Please restate, word for word, the lines below that begin at the one with "(s.setGt u).dispLog = s.dispLog := rfl" and end at the one with "n).preCnt = n := rfl". Leave out all other lines.

__________

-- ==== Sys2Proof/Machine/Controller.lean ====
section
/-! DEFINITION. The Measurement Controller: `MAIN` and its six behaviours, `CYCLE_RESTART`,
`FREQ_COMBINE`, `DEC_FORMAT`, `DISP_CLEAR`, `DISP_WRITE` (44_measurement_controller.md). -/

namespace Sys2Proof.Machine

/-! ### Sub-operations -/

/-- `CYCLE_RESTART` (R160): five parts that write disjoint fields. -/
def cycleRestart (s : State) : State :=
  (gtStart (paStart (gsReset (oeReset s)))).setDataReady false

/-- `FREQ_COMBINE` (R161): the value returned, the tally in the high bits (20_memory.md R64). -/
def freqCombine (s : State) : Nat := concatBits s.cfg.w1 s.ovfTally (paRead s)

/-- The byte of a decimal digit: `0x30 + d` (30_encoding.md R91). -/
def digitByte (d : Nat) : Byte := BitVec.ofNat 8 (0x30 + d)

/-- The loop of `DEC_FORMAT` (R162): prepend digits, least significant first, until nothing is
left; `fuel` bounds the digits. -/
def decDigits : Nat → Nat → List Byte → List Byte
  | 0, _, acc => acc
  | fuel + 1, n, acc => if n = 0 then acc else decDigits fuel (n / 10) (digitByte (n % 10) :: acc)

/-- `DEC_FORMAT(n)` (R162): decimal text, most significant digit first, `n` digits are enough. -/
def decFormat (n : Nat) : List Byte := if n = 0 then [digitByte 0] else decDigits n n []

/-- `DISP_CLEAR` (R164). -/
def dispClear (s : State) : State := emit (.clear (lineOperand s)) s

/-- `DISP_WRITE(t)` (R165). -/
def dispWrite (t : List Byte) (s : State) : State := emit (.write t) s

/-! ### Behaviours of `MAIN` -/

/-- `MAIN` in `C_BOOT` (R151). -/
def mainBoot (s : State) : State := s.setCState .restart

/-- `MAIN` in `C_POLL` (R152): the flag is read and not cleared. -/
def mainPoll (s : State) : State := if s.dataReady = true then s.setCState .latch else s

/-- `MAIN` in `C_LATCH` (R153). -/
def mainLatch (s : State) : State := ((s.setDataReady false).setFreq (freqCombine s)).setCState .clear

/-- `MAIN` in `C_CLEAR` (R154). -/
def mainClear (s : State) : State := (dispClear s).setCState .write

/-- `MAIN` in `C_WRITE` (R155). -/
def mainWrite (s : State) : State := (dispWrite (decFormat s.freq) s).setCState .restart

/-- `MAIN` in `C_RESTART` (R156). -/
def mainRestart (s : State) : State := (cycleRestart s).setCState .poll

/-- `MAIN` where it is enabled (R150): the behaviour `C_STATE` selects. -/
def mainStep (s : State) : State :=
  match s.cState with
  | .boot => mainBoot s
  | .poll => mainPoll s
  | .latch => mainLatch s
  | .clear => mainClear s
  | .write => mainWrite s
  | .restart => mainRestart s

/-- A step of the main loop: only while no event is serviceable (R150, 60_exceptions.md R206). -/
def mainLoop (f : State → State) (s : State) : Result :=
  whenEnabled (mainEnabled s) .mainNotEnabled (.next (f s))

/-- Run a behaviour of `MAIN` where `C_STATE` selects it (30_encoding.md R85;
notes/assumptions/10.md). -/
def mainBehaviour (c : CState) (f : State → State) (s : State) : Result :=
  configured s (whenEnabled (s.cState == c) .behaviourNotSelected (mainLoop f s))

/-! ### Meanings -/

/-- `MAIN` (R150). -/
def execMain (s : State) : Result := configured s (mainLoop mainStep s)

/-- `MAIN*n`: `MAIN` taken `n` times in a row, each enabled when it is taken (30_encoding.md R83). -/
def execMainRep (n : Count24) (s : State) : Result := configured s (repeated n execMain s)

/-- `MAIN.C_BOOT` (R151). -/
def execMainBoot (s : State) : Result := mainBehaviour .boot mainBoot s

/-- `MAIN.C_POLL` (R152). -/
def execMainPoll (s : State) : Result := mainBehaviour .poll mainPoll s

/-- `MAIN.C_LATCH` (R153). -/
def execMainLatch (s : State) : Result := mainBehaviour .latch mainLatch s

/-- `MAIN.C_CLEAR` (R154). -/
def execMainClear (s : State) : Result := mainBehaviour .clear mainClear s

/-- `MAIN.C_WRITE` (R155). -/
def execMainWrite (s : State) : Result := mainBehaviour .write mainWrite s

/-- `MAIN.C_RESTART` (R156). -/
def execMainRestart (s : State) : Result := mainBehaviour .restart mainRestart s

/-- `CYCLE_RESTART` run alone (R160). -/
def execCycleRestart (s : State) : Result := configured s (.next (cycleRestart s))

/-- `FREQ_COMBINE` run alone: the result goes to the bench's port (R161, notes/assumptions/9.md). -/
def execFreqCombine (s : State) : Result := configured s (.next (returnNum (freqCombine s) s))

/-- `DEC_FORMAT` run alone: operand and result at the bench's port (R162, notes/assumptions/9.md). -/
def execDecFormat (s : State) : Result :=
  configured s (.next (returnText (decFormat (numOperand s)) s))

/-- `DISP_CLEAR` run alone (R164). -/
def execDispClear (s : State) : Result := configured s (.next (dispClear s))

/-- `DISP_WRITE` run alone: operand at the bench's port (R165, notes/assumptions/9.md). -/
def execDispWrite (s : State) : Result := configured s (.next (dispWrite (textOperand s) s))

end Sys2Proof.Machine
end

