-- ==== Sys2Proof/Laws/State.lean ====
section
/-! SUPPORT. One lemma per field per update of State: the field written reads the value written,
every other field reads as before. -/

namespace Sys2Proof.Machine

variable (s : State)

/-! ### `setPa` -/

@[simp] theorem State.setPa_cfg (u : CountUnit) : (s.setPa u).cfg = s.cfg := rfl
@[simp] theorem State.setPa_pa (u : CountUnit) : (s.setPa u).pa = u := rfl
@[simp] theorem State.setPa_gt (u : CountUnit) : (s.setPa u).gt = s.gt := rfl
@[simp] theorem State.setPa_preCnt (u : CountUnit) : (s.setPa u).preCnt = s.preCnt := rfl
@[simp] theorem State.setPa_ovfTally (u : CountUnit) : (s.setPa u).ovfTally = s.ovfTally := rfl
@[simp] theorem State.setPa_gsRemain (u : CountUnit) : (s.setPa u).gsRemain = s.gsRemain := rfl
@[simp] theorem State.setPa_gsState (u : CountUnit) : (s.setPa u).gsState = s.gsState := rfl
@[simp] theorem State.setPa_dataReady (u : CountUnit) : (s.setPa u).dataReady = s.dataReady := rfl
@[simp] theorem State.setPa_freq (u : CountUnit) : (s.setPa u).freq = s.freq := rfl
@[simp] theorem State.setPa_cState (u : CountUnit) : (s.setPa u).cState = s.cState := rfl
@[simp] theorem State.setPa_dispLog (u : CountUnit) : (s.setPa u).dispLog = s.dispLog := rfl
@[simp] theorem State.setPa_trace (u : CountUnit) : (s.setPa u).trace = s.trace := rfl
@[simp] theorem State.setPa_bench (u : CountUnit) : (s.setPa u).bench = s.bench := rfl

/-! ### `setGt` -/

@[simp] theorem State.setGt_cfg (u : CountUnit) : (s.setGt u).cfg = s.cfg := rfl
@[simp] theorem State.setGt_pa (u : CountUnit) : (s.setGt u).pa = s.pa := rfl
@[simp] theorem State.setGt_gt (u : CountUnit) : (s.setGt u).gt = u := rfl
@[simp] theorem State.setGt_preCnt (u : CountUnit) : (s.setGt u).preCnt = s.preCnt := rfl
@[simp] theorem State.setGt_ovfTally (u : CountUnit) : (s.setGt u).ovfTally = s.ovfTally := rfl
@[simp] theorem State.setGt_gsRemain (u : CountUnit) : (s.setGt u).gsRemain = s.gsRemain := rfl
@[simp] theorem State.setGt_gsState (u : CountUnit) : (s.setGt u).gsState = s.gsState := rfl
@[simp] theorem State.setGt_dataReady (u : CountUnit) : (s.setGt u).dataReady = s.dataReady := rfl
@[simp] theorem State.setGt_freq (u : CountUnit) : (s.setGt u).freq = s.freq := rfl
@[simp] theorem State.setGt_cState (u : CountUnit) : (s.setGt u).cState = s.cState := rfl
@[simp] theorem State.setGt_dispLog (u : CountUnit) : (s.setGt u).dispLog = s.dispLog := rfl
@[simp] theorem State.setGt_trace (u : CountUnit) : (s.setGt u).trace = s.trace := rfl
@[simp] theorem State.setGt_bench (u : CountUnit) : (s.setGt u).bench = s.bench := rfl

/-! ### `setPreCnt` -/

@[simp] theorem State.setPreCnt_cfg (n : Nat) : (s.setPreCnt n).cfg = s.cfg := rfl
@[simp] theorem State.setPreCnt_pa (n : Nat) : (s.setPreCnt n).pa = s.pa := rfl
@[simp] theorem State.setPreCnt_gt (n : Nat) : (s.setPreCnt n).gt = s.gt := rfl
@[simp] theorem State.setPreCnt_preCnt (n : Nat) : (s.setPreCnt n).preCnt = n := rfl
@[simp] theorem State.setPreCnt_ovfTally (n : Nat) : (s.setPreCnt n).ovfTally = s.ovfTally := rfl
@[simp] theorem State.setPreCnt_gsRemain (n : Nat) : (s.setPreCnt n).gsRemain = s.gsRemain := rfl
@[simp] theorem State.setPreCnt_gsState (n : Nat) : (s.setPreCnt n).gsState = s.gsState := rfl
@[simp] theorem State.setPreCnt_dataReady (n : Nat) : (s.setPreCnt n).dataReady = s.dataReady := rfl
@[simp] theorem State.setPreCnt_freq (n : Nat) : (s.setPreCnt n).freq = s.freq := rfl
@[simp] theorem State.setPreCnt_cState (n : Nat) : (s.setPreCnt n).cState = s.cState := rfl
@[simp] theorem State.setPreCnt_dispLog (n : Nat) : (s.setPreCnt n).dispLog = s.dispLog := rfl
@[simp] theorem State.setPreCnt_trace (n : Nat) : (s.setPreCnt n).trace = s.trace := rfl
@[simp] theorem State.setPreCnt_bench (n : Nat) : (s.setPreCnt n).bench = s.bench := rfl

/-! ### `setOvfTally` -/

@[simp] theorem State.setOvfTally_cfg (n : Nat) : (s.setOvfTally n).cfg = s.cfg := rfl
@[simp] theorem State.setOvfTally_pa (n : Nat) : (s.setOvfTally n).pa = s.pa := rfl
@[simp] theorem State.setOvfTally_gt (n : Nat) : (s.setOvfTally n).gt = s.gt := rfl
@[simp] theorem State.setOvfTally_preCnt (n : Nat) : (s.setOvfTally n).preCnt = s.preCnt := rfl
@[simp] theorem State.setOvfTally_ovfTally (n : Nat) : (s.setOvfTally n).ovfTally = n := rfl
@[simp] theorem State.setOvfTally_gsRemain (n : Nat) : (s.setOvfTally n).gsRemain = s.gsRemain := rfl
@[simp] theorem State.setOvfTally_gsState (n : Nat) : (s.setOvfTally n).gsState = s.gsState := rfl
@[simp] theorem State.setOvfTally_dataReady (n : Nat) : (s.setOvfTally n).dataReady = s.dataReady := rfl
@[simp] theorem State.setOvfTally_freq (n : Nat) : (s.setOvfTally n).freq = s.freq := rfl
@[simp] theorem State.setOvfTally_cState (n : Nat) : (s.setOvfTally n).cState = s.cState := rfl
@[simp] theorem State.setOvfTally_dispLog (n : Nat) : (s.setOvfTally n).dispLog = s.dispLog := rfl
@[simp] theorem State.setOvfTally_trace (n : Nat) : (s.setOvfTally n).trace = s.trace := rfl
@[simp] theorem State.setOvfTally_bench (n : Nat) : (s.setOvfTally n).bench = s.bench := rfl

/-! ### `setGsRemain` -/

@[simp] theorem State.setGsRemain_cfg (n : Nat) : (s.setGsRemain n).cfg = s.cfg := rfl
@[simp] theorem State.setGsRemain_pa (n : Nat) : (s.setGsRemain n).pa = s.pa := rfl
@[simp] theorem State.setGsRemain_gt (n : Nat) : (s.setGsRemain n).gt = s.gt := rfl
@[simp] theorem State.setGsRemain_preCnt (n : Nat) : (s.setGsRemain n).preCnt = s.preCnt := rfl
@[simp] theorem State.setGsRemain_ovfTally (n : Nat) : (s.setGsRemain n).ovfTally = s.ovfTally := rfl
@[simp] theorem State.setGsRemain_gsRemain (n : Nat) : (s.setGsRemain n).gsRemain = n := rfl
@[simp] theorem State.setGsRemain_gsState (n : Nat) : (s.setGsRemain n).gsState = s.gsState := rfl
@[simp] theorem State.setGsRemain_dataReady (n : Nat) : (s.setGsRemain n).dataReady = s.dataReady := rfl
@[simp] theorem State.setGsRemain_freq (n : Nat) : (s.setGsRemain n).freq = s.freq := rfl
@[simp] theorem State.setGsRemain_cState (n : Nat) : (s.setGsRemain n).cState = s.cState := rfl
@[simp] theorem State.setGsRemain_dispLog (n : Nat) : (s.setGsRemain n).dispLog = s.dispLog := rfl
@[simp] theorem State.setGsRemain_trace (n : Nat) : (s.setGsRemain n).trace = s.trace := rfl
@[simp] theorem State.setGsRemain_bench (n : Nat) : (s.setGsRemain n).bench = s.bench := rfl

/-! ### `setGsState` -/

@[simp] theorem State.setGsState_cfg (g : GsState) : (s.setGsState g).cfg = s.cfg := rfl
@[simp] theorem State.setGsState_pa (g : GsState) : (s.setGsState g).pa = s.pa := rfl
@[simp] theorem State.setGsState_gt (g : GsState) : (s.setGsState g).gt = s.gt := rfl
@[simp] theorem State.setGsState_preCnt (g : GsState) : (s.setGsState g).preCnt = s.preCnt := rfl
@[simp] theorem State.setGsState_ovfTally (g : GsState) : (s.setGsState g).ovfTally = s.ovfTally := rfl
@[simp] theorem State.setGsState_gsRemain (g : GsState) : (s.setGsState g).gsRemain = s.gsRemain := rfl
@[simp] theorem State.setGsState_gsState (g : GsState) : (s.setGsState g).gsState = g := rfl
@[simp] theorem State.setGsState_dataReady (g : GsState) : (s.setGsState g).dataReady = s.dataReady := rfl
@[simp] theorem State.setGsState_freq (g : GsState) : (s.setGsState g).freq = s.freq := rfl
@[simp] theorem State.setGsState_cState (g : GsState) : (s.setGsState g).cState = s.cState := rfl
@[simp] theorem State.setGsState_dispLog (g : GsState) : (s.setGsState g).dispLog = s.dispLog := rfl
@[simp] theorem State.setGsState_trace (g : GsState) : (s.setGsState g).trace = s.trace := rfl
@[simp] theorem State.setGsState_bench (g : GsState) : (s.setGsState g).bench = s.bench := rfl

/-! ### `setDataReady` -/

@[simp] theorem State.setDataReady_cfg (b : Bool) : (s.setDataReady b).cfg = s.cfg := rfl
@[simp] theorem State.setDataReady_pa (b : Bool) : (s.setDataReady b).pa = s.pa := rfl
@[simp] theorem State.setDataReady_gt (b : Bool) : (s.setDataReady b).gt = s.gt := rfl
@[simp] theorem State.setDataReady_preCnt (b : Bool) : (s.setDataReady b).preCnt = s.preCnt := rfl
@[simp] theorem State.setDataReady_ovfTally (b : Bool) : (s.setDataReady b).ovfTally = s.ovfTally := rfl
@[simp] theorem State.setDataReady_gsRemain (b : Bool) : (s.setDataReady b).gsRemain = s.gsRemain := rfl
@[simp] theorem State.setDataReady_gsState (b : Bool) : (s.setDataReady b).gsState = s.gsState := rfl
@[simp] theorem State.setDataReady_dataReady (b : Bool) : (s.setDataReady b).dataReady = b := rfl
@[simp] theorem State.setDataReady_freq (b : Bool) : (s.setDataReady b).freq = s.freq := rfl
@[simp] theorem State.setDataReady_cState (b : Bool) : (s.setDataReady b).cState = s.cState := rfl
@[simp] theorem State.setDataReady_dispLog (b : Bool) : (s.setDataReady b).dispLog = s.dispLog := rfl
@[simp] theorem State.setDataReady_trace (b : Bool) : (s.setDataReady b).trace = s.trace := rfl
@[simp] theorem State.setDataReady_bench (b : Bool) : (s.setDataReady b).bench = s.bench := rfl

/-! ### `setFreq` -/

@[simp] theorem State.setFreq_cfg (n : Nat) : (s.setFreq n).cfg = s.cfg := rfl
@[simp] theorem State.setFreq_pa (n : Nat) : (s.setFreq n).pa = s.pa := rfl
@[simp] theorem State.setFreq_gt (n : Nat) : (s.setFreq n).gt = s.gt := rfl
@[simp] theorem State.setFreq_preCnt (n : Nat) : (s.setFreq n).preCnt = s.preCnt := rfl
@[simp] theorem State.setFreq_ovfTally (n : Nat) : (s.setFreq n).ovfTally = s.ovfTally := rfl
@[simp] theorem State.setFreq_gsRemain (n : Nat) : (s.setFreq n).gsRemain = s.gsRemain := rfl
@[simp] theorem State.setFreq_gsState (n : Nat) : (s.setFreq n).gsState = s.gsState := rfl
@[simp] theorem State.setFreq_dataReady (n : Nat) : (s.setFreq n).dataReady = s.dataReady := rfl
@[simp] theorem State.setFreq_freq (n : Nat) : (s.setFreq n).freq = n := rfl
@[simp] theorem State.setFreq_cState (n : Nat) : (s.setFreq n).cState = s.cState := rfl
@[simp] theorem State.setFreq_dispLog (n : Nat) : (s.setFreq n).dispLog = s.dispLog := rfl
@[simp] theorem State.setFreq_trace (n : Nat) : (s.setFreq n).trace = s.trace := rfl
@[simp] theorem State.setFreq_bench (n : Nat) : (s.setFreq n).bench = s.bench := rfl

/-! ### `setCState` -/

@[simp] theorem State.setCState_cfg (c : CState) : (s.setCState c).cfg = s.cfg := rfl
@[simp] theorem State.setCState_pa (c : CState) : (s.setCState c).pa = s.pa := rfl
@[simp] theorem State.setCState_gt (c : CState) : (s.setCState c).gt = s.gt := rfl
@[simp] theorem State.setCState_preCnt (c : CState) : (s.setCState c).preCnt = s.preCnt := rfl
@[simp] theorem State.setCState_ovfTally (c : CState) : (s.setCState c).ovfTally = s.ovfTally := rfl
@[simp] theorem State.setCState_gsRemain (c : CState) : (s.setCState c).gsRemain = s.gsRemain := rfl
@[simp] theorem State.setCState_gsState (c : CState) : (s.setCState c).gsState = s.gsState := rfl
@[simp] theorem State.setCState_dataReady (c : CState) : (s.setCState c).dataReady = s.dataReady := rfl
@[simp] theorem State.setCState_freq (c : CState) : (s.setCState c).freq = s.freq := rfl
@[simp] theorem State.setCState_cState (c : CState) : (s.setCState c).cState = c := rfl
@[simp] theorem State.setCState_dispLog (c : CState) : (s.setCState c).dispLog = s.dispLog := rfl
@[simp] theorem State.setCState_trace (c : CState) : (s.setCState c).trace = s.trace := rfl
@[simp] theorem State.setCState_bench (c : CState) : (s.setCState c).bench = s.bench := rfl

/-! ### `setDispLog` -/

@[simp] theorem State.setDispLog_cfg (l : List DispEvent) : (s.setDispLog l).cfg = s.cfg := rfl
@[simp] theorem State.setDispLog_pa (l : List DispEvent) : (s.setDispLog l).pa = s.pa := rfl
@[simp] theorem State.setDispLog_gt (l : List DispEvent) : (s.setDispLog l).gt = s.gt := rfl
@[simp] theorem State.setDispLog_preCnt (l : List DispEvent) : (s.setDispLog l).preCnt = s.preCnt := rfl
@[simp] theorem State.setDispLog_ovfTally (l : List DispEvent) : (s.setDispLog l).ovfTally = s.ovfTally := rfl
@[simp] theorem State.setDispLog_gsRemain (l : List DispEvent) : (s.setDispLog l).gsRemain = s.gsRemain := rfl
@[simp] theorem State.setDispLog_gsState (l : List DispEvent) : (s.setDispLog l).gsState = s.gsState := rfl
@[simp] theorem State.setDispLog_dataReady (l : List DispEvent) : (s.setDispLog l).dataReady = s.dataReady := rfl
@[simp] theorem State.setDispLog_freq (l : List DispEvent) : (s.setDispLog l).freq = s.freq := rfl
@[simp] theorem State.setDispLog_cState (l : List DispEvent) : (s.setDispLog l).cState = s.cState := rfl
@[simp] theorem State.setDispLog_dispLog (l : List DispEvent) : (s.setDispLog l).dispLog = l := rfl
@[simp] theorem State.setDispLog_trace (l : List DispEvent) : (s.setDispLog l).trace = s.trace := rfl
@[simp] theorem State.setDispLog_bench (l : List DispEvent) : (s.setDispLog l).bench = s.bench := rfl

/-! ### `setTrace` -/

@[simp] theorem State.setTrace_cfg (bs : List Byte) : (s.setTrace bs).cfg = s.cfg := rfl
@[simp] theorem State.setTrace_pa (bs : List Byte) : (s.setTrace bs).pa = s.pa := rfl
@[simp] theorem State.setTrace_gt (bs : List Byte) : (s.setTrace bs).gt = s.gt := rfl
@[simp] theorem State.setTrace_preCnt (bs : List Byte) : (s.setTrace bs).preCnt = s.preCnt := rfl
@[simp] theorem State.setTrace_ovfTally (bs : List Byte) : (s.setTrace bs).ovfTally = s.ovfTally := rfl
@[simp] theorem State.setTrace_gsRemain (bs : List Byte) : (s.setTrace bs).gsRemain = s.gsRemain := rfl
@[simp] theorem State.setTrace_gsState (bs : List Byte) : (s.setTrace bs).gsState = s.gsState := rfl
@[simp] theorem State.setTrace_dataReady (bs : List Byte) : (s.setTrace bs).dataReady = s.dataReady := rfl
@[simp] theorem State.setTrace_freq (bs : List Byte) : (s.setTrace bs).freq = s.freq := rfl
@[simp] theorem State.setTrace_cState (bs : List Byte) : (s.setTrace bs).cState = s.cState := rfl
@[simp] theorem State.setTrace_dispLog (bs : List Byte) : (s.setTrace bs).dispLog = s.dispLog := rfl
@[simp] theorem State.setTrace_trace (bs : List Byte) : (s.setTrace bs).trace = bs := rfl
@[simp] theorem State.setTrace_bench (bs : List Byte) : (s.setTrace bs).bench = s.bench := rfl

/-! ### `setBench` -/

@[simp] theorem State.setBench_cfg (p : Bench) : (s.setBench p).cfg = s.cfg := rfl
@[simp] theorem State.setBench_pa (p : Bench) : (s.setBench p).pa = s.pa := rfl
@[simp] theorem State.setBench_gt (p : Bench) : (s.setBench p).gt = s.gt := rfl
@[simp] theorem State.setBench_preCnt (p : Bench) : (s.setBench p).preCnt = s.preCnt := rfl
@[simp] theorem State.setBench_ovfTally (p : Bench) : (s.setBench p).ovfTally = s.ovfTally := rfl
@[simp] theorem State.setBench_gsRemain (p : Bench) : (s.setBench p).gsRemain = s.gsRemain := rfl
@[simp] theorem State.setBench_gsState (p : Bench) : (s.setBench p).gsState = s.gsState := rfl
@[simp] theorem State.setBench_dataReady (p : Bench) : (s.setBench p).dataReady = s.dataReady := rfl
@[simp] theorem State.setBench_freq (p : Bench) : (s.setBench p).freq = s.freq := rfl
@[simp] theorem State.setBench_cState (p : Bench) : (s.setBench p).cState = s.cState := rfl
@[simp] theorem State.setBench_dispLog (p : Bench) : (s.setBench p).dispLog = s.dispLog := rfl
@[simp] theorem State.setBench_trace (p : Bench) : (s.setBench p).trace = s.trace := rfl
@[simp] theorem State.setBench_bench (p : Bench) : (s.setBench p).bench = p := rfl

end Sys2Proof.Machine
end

__________

RESPONSE TO THIS EXERCISE –
@[simp] theorem State.setGt_dispLog (u : CountUnit) : (s.setGt u).dispLog = s.dispLog := rfl
@[simp] theorem State.setGt_trace (u : CountUnit) : (s.setGt u).trace = s.trace := rfl
@[simp] theorem State.setGt_bench (u : CountUnit) : (s.setGt u).bench = s.bench := rfl

/-! ### `setPreCnt` -/

@[simp] theorem State.setPreCnt_cfg (n : Nat) : (s.setPreCnt n).cfg = s.cfg := rfl
@[simp] theorem State.setPreCnt_pa (n : Nat) : (s.setPreCnt n).pa = s.pa := rfl
@[simp] theorem State.setPreCnt_gt (n : Nat) : (s.setPreCnt n).gt = s.gt := rfl
@[simp] theorem State.setPreCnt_preCnt (n : Nat) : (s.setPreCnt n).preCnt = n := rfl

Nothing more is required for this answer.